Reproduce the entries shown below only from the line with "the cursors. -/" down to the line with "opaque freeBit : Nat → Bool", keeping both end lines and copying each one exactly.
----- Records for this exercise
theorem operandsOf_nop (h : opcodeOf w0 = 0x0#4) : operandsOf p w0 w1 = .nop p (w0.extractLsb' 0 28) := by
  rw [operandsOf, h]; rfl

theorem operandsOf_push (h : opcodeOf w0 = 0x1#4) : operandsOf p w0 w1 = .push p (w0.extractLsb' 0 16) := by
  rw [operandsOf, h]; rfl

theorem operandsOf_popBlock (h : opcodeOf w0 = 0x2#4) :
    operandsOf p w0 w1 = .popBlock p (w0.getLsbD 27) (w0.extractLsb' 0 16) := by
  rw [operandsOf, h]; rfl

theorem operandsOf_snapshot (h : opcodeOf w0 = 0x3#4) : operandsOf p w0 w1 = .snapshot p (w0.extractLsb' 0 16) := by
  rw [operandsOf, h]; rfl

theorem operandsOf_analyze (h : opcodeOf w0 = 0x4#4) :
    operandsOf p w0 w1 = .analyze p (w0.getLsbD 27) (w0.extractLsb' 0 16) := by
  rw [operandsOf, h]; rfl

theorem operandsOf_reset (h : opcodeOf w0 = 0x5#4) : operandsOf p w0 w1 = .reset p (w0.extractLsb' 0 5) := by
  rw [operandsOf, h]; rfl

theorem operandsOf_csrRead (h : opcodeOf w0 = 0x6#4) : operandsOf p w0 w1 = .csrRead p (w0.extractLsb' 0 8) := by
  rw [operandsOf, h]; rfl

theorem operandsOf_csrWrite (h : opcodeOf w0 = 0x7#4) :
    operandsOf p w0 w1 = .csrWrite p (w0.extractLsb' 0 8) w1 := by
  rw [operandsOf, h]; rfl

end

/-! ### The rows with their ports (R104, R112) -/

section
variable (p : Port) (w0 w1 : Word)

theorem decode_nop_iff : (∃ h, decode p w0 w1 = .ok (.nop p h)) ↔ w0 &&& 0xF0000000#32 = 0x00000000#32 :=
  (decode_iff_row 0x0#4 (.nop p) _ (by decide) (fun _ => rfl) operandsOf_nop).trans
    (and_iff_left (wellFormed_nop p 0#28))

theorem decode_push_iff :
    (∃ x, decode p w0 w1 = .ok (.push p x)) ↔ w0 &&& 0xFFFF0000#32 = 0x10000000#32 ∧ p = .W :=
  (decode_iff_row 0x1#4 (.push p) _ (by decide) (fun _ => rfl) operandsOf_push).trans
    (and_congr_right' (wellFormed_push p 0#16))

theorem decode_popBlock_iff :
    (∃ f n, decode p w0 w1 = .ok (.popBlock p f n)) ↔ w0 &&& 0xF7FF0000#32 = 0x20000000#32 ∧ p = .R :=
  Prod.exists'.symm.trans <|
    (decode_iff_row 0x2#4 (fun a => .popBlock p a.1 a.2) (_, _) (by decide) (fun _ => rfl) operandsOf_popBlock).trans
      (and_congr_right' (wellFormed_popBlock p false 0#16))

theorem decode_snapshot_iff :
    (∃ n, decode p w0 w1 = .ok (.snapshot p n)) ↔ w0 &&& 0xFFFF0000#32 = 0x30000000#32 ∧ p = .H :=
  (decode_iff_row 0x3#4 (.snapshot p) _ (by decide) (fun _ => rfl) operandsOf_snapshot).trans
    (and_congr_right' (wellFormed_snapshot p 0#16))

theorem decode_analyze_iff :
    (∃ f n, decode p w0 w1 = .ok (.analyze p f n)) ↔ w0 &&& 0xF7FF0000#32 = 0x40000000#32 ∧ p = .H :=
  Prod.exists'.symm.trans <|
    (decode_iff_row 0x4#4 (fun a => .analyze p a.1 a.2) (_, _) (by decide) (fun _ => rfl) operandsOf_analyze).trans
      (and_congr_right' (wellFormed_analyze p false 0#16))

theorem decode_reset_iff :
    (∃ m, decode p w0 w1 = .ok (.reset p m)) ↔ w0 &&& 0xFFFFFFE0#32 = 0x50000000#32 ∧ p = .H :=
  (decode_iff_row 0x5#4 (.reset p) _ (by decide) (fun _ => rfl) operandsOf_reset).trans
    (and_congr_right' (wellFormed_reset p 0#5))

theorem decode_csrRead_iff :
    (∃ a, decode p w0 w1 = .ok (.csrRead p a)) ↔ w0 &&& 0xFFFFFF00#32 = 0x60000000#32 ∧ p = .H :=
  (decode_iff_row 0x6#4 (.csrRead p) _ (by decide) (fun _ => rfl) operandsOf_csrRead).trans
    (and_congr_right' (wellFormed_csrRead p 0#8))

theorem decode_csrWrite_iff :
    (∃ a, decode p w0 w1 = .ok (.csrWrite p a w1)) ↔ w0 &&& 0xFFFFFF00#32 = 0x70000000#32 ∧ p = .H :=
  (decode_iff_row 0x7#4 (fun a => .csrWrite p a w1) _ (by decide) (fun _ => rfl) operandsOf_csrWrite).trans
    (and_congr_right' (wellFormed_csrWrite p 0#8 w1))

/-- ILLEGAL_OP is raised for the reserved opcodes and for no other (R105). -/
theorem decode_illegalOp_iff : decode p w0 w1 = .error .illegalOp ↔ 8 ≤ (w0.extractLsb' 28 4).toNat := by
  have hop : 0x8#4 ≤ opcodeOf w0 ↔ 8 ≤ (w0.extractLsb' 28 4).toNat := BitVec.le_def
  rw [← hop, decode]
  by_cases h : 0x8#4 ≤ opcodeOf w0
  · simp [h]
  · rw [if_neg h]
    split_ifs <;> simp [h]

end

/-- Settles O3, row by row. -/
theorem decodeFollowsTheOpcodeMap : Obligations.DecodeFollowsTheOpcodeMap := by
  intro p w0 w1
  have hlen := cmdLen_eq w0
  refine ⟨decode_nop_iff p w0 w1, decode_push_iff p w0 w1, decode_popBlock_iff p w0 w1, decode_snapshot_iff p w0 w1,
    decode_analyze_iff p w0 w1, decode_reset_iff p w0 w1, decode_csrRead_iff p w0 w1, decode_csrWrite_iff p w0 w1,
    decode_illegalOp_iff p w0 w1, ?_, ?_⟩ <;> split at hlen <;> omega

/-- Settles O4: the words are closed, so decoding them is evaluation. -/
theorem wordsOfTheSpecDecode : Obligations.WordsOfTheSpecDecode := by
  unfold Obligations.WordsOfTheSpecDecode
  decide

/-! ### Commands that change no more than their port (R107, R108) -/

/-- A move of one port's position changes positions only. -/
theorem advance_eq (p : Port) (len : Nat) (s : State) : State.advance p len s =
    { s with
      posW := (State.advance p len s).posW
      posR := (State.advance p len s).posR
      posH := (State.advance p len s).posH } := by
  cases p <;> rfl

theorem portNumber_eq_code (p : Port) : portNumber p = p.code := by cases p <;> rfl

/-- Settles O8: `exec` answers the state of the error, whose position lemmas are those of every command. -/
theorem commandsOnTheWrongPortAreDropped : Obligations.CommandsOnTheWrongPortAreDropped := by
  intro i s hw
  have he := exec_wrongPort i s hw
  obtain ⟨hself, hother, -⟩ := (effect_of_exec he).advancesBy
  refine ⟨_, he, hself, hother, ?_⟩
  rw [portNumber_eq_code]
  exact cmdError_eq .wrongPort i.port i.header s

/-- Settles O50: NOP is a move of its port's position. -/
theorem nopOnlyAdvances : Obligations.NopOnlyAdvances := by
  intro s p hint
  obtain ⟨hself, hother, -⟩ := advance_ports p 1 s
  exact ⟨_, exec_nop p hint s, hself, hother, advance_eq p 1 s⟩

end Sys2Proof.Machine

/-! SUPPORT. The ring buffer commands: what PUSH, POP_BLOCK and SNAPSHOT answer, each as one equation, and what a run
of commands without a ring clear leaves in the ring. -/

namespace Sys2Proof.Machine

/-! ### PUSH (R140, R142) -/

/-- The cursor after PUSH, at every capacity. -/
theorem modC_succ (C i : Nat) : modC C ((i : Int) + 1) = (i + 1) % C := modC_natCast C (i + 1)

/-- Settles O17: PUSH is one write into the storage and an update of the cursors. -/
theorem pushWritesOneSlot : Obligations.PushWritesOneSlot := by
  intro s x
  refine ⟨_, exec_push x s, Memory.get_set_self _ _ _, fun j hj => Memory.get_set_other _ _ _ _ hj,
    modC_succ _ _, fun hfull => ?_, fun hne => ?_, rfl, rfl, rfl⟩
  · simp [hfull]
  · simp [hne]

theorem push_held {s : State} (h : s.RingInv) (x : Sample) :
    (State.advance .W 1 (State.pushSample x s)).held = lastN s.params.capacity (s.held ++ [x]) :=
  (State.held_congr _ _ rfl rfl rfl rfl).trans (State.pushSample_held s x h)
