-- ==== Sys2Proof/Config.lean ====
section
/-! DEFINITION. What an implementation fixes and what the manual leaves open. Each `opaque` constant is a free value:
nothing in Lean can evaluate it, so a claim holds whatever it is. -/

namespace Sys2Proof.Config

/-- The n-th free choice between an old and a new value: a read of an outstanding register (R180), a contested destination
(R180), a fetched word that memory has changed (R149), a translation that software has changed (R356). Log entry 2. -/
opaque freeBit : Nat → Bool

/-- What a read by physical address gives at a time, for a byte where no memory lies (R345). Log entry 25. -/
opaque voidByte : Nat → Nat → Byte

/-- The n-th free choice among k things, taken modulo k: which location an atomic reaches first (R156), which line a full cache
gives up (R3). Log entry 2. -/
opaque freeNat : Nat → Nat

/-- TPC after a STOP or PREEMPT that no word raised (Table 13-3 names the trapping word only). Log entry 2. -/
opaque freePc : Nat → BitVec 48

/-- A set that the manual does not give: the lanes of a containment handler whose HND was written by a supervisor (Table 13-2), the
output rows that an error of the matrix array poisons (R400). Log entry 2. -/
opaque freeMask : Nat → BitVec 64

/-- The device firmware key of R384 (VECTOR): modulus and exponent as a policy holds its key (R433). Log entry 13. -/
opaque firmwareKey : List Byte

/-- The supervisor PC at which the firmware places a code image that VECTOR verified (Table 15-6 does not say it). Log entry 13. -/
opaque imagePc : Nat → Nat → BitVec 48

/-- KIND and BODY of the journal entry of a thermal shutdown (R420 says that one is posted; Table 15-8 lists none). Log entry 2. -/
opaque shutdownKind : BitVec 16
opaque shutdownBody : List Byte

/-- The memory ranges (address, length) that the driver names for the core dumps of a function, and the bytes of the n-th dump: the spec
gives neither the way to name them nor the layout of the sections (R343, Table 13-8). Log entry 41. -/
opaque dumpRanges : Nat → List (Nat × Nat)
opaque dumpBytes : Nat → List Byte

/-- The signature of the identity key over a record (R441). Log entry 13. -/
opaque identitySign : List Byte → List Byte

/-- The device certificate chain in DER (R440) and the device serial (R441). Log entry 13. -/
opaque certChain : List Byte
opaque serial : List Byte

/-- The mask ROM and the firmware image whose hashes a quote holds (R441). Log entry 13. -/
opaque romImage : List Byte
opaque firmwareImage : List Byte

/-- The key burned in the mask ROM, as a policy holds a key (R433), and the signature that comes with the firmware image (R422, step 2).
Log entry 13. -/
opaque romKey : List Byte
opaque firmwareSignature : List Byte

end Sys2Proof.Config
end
----------
Reply:
/-- Settles O17: PUSH is one write into the storage and an update of the cursors. -/
theorem pushWritesOneSlot : Obligations.PushWritesOneSlot := by
  intro s x
  refine ⟨_, exec_push x s, Memory.get_set_self _ _ _, fun j hj => Memory.get_set_other _ _ _ _ hj,
    modC_succ _ _, fun hfull => ?_, fun hne => ?_, rfl, rfl, rfl⟩
  · simp [hfull]
  · simp [hne]

theorem push_held {s : State} (h : s.RingInv) (x : Sample) :
    (State.advance .W 1 (State.pushSample x s)).held = lastN s.params.capacity (s.held ++ [x]) :=
  (State.held_congr _ _ rfl rfl rfl rfl).trans (State.pushSample_held s x h)
-- ==== Sys2Proof/Config.lean ====
section
/-! DEFINITION. What an implementation fixes and what the manual leaves open. Each `opaque` constant is a free value:
nothing in Lean can evaluate it, so a claim holds whatever it is. -/

namespace Sys2Proof.Config

/-- The n-th free choice between an old and a new value: a read of an outstanding register (R180), a contested destination
(R180), a fetched word that memory has changed (R149), a translation that software has changed (R356). Log entry 2. -/
opaque freeBit : Nat → Bool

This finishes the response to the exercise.